**EXERCISE REQUIREMENTS:**
Among the lines below, count those with "consume". Give the total alone.

Data records:
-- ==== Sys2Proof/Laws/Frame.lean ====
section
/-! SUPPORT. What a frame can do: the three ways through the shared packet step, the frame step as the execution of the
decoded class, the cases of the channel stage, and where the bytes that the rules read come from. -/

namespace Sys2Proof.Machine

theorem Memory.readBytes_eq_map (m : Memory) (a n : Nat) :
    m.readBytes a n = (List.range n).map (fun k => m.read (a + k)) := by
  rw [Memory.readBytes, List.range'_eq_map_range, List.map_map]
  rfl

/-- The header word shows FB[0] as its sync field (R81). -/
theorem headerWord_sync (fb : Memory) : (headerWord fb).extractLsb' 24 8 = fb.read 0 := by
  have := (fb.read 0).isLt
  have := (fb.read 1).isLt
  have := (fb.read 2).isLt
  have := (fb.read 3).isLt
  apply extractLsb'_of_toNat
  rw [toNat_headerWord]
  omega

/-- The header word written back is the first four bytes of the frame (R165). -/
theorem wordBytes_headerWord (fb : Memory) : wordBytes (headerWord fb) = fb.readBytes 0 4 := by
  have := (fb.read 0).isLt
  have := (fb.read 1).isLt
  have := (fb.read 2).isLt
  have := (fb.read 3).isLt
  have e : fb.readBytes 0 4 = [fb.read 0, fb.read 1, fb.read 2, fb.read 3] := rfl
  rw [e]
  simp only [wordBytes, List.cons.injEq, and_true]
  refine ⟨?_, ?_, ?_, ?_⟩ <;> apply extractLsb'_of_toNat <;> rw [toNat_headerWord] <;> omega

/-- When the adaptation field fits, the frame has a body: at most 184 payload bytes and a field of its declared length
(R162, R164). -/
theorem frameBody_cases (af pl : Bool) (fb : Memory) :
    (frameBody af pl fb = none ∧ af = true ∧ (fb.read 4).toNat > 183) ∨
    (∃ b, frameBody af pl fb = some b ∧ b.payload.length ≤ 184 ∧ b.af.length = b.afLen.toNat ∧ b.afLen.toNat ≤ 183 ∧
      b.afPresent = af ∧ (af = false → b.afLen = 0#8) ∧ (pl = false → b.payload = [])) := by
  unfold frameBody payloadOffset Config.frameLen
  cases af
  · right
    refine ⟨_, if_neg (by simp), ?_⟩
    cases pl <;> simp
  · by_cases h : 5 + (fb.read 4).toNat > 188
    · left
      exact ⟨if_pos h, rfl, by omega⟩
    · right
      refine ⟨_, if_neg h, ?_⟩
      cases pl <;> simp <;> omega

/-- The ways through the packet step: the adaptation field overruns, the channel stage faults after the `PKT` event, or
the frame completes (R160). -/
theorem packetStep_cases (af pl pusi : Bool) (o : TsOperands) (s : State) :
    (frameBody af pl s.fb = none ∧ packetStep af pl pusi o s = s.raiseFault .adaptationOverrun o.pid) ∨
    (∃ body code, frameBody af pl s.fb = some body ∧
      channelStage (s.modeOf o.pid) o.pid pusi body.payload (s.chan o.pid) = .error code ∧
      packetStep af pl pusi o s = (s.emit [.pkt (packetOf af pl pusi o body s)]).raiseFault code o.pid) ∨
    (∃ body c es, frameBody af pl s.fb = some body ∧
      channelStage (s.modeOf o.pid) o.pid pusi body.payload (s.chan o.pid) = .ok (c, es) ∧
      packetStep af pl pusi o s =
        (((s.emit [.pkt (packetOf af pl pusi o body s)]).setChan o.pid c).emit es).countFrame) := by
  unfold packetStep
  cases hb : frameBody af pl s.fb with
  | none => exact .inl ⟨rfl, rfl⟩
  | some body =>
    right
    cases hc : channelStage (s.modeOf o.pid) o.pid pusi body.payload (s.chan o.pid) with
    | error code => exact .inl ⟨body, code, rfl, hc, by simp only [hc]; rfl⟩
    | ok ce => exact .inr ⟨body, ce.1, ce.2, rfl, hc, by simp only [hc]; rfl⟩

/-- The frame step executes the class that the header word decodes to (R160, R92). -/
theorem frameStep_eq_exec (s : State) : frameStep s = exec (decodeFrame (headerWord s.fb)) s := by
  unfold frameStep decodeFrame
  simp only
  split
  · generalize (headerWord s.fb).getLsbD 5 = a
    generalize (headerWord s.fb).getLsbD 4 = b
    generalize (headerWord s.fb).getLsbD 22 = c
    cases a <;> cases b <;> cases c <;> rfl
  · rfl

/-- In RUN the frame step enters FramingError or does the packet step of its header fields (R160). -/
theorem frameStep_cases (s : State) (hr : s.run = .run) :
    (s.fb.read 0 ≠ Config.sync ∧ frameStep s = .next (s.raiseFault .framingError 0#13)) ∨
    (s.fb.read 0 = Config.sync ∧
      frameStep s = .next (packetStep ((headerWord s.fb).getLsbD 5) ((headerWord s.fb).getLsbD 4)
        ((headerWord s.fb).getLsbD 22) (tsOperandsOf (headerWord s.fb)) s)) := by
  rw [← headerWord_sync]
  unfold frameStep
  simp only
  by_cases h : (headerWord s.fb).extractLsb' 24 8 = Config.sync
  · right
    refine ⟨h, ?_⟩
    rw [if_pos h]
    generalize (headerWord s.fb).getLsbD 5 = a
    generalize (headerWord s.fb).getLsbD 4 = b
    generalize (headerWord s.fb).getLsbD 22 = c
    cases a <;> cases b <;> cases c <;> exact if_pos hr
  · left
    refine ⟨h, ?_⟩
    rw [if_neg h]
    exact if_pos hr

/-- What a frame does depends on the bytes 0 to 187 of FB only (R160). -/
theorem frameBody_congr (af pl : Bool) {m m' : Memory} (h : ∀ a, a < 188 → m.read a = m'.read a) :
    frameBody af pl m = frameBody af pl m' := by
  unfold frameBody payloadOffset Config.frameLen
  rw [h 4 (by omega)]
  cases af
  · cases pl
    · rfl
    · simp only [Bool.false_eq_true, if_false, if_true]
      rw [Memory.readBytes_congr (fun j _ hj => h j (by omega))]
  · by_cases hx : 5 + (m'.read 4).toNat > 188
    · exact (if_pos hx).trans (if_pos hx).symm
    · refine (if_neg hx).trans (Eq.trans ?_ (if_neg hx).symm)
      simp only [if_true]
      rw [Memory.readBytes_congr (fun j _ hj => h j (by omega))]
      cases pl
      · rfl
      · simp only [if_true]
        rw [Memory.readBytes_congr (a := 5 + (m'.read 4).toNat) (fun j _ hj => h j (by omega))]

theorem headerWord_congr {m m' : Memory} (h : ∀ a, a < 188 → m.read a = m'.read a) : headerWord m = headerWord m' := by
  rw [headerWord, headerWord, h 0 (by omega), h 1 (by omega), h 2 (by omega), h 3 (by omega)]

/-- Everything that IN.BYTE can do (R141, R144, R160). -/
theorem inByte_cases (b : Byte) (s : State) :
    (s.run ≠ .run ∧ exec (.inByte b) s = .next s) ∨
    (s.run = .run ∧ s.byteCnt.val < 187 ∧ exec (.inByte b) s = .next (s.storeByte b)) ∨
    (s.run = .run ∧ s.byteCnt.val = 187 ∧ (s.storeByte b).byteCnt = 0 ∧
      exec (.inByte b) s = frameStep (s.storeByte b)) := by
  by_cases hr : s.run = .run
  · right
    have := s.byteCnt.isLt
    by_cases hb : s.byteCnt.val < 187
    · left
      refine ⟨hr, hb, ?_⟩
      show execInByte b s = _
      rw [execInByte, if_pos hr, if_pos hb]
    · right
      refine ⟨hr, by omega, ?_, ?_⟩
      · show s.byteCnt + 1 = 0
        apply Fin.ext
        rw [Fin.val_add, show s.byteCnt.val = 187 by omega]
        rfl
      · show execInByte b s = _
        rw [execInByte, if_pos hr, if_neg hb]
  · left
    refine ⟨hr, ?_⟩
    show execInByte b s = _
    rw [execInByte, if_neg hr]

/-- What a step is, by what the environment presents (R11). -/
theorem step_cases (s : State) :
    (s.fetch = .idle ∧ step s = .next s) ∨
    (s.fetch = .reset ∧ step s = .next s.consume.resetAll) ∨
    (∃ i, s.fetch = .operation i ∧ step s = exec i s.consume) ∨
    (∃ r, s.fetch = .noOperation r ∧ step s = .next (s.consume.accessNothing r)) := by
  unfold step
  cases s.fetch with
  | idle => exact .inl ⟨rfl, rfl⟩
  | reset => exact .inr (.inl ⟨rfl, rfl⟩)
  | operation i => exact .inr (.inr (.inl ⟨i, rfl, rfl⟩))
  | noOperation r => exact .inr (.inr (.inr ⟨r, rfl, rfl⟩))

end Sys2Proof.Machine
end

**PROBLEM SOLUTION:**
3